SINGAPORE - Singapore has registered its concerns to the Indonesian authorities over the rising number of hot spots amid fears of a repeat of last month's haze episode.
Indonesia has acknowledged that there has been "new sporadic burning". There were 252 fire hot spots on Sumatra on Monday, including 167 in the province of Riau, said the National Environment Agency (NEA).
Last month, when the haze was at its worst, there were more than 400 fires on Sumatra.
NEA chief executive Ronnie Tay has contacted the appropriate ministers in Indonesia to express Singapore's concerns and extend assistance to detect and put out the fires early. Indonesia's deputy minister for environment and social vulnerability, coordinating ministry for people's welfare, Mr Willem Rampangilei, admitted that there has been "new sporadic burning".
An NEA spokesman said: "He assured Mr Tay that the Indonesian government is monitoring the situation and taking various actions on the ground to suppress the fires, such as cloud seeding and water bombing efforts.
"He added that law enforcement and socialisation efforts on the ground have been strengthened, and the deployment of additional police and troops to the Riau area will be considered urgently in a high-level inter-agency meeting."

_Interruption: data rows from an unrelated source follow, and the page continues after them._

-- ==== Sys2Proof/Proofs/Replans.lean ====
section
/-! PROOFS. What an offer to the ceiling record, a re-plan and a build come to (R78, R123 to R127, R142): equations on
the whole state, used wherever a ceiling may fall. -/

namespace Sys2Proof.Machine

open Sys2Proof

/-! ## Offers -/

/-- Both values at or above Z. -/
theorem aboveLimit_iff (s : State) (v : LR Int) :
    aboveLimit s v = true ↔ ((conf s).condemn : Int) ≤ v.l ∧ ((conf s).condemn : Int) ≤ v.r := by
  simp [aboveLimit, LR.all]

/-- An offer to a NORMAL record that leaves the ceiling held as it is (R78). -/
theorem offerCeiling_same (offer held : LR Int) (s : State) (h1 : s.fe.ceil.status = .normal)
    (h2 : s.fe.ceil.value = some held) (hl : ((conf s).condemn : Int) ≤ held.l) (hr : ((conf s).condemn : Int) ≤ held.r)
    (hv : LR.zip min offer held = held) : offerCeiling offer s = (s, .same) := by
  have hz : aboveLimit s held = true := (aboveLimit_iff s held).2 ⟨hl, hr⟩
  simp [offerCeiling, h1, h2, takeCeiling, hv, hz]

/-- An offer to a NORMAL record that lowers its ceiling, at or above Z (R76, R78). -/
theorem offerCeiling_changed (offer held v : LR Int) (s : State) (h1 : s.fe.ceil.status = .normal)
    (h2 : s.fe.ceil.value = some held) (hv : LR.zip min offer held = v) (hl : ((conf s).condemn : Int) ≤ v.l)
    (hr : ((conf s).condemn : Int) ≤ v.r) (hne : v ≠ held) :
    offerCeiling offer s = (changeCeiling .normal (some v) s, .changed) := by
  have hz : aboveLimit s v = true := (aboveLimit_iff s v).2 ⟨hl, hr⟩
  simp [offerCeiling, h1, h2, takeCeiling, hv, hz, Ne.symm hne]

/-- An offer to a NORMAL record whose taken values are below Z (R13, R78). -/
theorem offerCeiling_condemned (offer held v : LR Int) (s : State) (h1 : s.fe.ceil.status = .normal)
    (h2 : s.fe.ceil.value = some held) (hv : LR.zip min offer held = v)
    (hz : ¬(((conf s).condemn : Int) ≤ v.l ∧ ((conf s).condemn : Int) ≤ v.r)) :
    offerCeiling offer s =
      ({ s with fe := { s.fe with ceil := { s.fe.ceil with condemning := some v } } }, .condemned) := by
  have hz' : aboveLimit s v = false := Bool.eq_false_iff.2 (mt (aboveLimit_iff s v).1 hz)
  simp [offerCeiling, h1, h2, takeCeiling, hv, hz', State.onFE]

/-- An offer to a record that is not NORMAL is ignored (R78). -/
theorem offerCeiling_ignored (offer : LR Int) (s : State)
    (h : s.fe.ceil.status ≠ .normal ∨ s.fe.ceil.value = none) : offerCeiling offer s = (s, .same) := by
  unfold offerCeiling
  split
  · rename_i h1 h2
    rcases h with h | h
    · exact absurd h1 h
    · simp [h] at h2
  · rfl

/-- The next sequence differs from the one before (R76, R92). -/
theorem nextSeq_ne (n : Nat) : nextSeq n ≠ n := by
  unfold nextSeq
  omega

/-! ## Plans taken -/

/-- The own ceilings the RU reads from a NORMAL record (R119). -/
theorem ownCeilings_normal (own : LR Int) (s : State) (h1 : s.fe.ceil.status = .normal)
    (h2 : s.fe.ceil.value = some own) : ownCeilings s = some own := by
  simp [ownCeilings, h1, h2]

/-- A plan formed is taken again (R123, R125, R127). -/
theorem takePlan_again (q p : Plan) (owed : Bool) (s : State) (hst : s.vc.state ≠ .start) (hq : s.ru.plan = some q) :
    takePlan false p (s.onRU fun r => { r with replanOwed := owed }) =
      (replanned q.target p owed s, decide (q.target ≠ p.target)) := by
  have hforms : ∀ d t, t.vc = s.vc → formIntent d t = { t with
      ru := { t.ru with
        intentSeq := nextSeq t.ru.intentSeq, intent := some ⟨nextSeq t.ru.intentSeq, t.fe.ceil.seq, d⟩ }
      lc := handed (.intent (nextSeq t.ru.intentSeq) t.fe.ceil.seq d) t.lc } :=
    fun d t ht => formIntent_eq d t (by rwa [ht])
  rcases hi : s.ru.intent with _ | i
  · by_cases hc : q.target = p.target <;>
      simp [takePlan, hq, hi, hc, hforms, replanned, planned, State.onRU, satInc]
  · by_cases hc : q.target = p.target <;> by_cases hm : i.basis = s.fe.ceil.seq <;>
      simp [takePlan, hq, hi, hc, hm, hforms, replanned, planned, State.onRU, satInc]

/-- A re-plan with no entry pending is computed afresh (R125). -/
theorem replan_fresh (q : Plan) (own : LR Int) (s : State) (hst : s.vc.state ≠ .start) (hq : s.ru.plan = some q)
    (ho : ownCeilings s = some own) (hp : anyPending (groupView s) = false) :
    replan s = (replanned q.target (computePlan (conf s) s.ss.straps.bogie own (groupView s)) false s,
      decide (q.target ≠ (computePlan (conf s) s.ss.straps.bogie own (groupView s)).target)) := by
  simp only [replan, hq, ho, hp, Bool.false_eq_true, if_false]
  exact takePlan_again q _ false s hst hq

/-- A re-plan with an entry pending is owed, the targets lowered to a fallen ceiling (R125). -/
theorem replan_pending (q : Plan) (own : LR Int) (s : State) (hst : s.vc.state ≠ .start) (hq : s.ru.plan = some q)
    (ho : ownCeilings s = some own) (hp : anyPending (groupView s) = true) :
    replan s = (replanned q.target { q with target := ⟨min q.target.l own.l, min q.target.r own.r⟩ } true s,
      decide (q.target ≠ ⟨min q.target.l own.l, min q.target.r own.r⟩)) := by
  simp only [replan, hq, ho, hp, if_true]
  exact takePlan_again q _ true s hst hq

/-- The first plan after a measurement (R119, R123). -/
theorem takePlan_first (p : Plan) (s : State) (hst : s.vc.state ≠ .start) :
    (takePlan true p (s.onRU fun r => { r with replanOwed := false })).1 = planned p false false true s := by
  simp only [takePlan, State.onRU_ru, Bool.not_true, Bool.false_and, Bool.true_or, if_true]
  rw [formIntent_eq _ _ (by simpa using hst)]
  simp [planned, State.onRU]

/-- A plan taken touches the RU and the transmit queue alone (R123). -/
@[simp] theorem replanned_frame (old : LR Int) (p : Plan) (owed : Bool) (s : State) :
    (replanned old p owed s).pending = s.pending ∧ (replanned old p owed s).vc = s.vc ∧
    (replanned old p owed s).rtu = s.rtu ∧ (replanned old p owed s).rcu = s.rcu ∧
    (replanned old p owed s).ptu = s.ptu ∧ (replanned old p owed s).fe = s.fe ∧
    (replanned old p owed s).peers = s.peers ∧ (replanned old p owed s).pc = s.pc ∧
    (replanned old p owed s).scu = s.scu ∧ (replanned old p owed s).iiu = s.iiu ∧
    (replanned old p owed s).cp = s.cp ∧ (replanned old p owed s).ss = s.ss ∧
    (replanned old p owed s).result = s.result ∧ (replanned old p owed s).out = s.out ∧
    (replanned old p owed s).ru.plan = some p := by
  simp [replanned, planned]

/-! ## Builds on uncertain surfaces -/

/-- No build is made with the surfaces uncertain (R142). -/
theorem buildResult_uncertain (inCutting : Bool) (s : State) (h : s.pc.uncertain = true) :
    buildResult inCutting s = .notMade := by
  unfold buildResult
  split
  · simp [h]
  · rfl

theorem build_uncertain (n : Nat) (s : State) (h : s.pc.uncertain = true) : build n s = s := by
  have happly : applyBuild s = s := by
    simp [applyBuild, buildResult_uncertain, h, storeOutside]
  have hraise : raiseOffer s = none := by
    unfold raiseOffer
    split
    · simp [h]
    · rfl
  cases n <;> simp [build, hraise, happly]

/-- Changed targets find nothing to build where no pass is queued and the surfaces are uncertain (R142). -/
theorem targetsChanged_uncertain (s : State) (h : s.pc.uncertain = true) (hq : s.pc.queue = []) :
    targetsChanged s = s := by
  have hactive : activePass s = none := by simp [activePass, hq]
  simp only [targetsChanged, build_uncertain _ s h, hactive, Option.isSome_none, Bool.false_eq_true, if_false, ite_self]
  split <;> rfl

end Sys2Proof.Machine
end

Cloud seeding is done to induce rain to help put out the fires.
Singapore's air quality until 4pm on Tuesday is expected to be good to moderate, although this could change with the wind, the NEA said. Lately, it has been blowing in a southerly direction, buffeting any haze away from the Republic.
The 24-hour PSI (Pollutant Standards Index) is expected to be in the good band, or less than 50. The 24-hour PM2.5 reading is expected to be slightly elevated, but normal activities can continue.
Experts said this year's dry season is especially arid.
Nanyang Technological University weather researcher Koh Tieh Yong said computer simulations indicate winds from the south are likely to persist for the next day or two, so the haze might not return yet.
"Overall drier weather may hang around for the next 10 to 15 days despite occasional showers," he said. "So if the number of hot spots in Riau and Jambi does not decrease, any subsequent change in the wind direction to blow from the west or south-west would increase the risk of haze in Singapore."
Mr Dedi Hari, World Wide Fund for Nature Indonesia's forest fire mitigation coordinator, said the hot spots are mainly in peat areas around the districts of Rokan Hilir, Dumai and Bengkalis, and were caused by dry, hot weather.
Assistant Professor Jason Blake Cohen, a climate researcher in the National University of Singapore's civil and environmental engineering department, said the fires are very likely man-made. Fires started by lightning and other natural causes in South-east Asia are "extremely rare", he said.
The increase in hot spots comes after last week's ASEAN meeting on transboundary haze in Kuala Lumpur, at which Indonesia declined to make its concession maps public, agreeing only to share them with governments.
The maps show the areas where companies are allowed to carry out activities such as growing palm oil.
Dr Nigel Sizer, director of think-tank World Resources Institute's global forestry initiative, said the new hot spots are a "cause for great concern".
The lack of published maps makes it harder for non-governmental organisations, local governments and government agencies - especially in Riau - to respond quickly, he said.
"The key thing in the immediate term is to respond rapidly and try to put the fires out before they become larger," he added.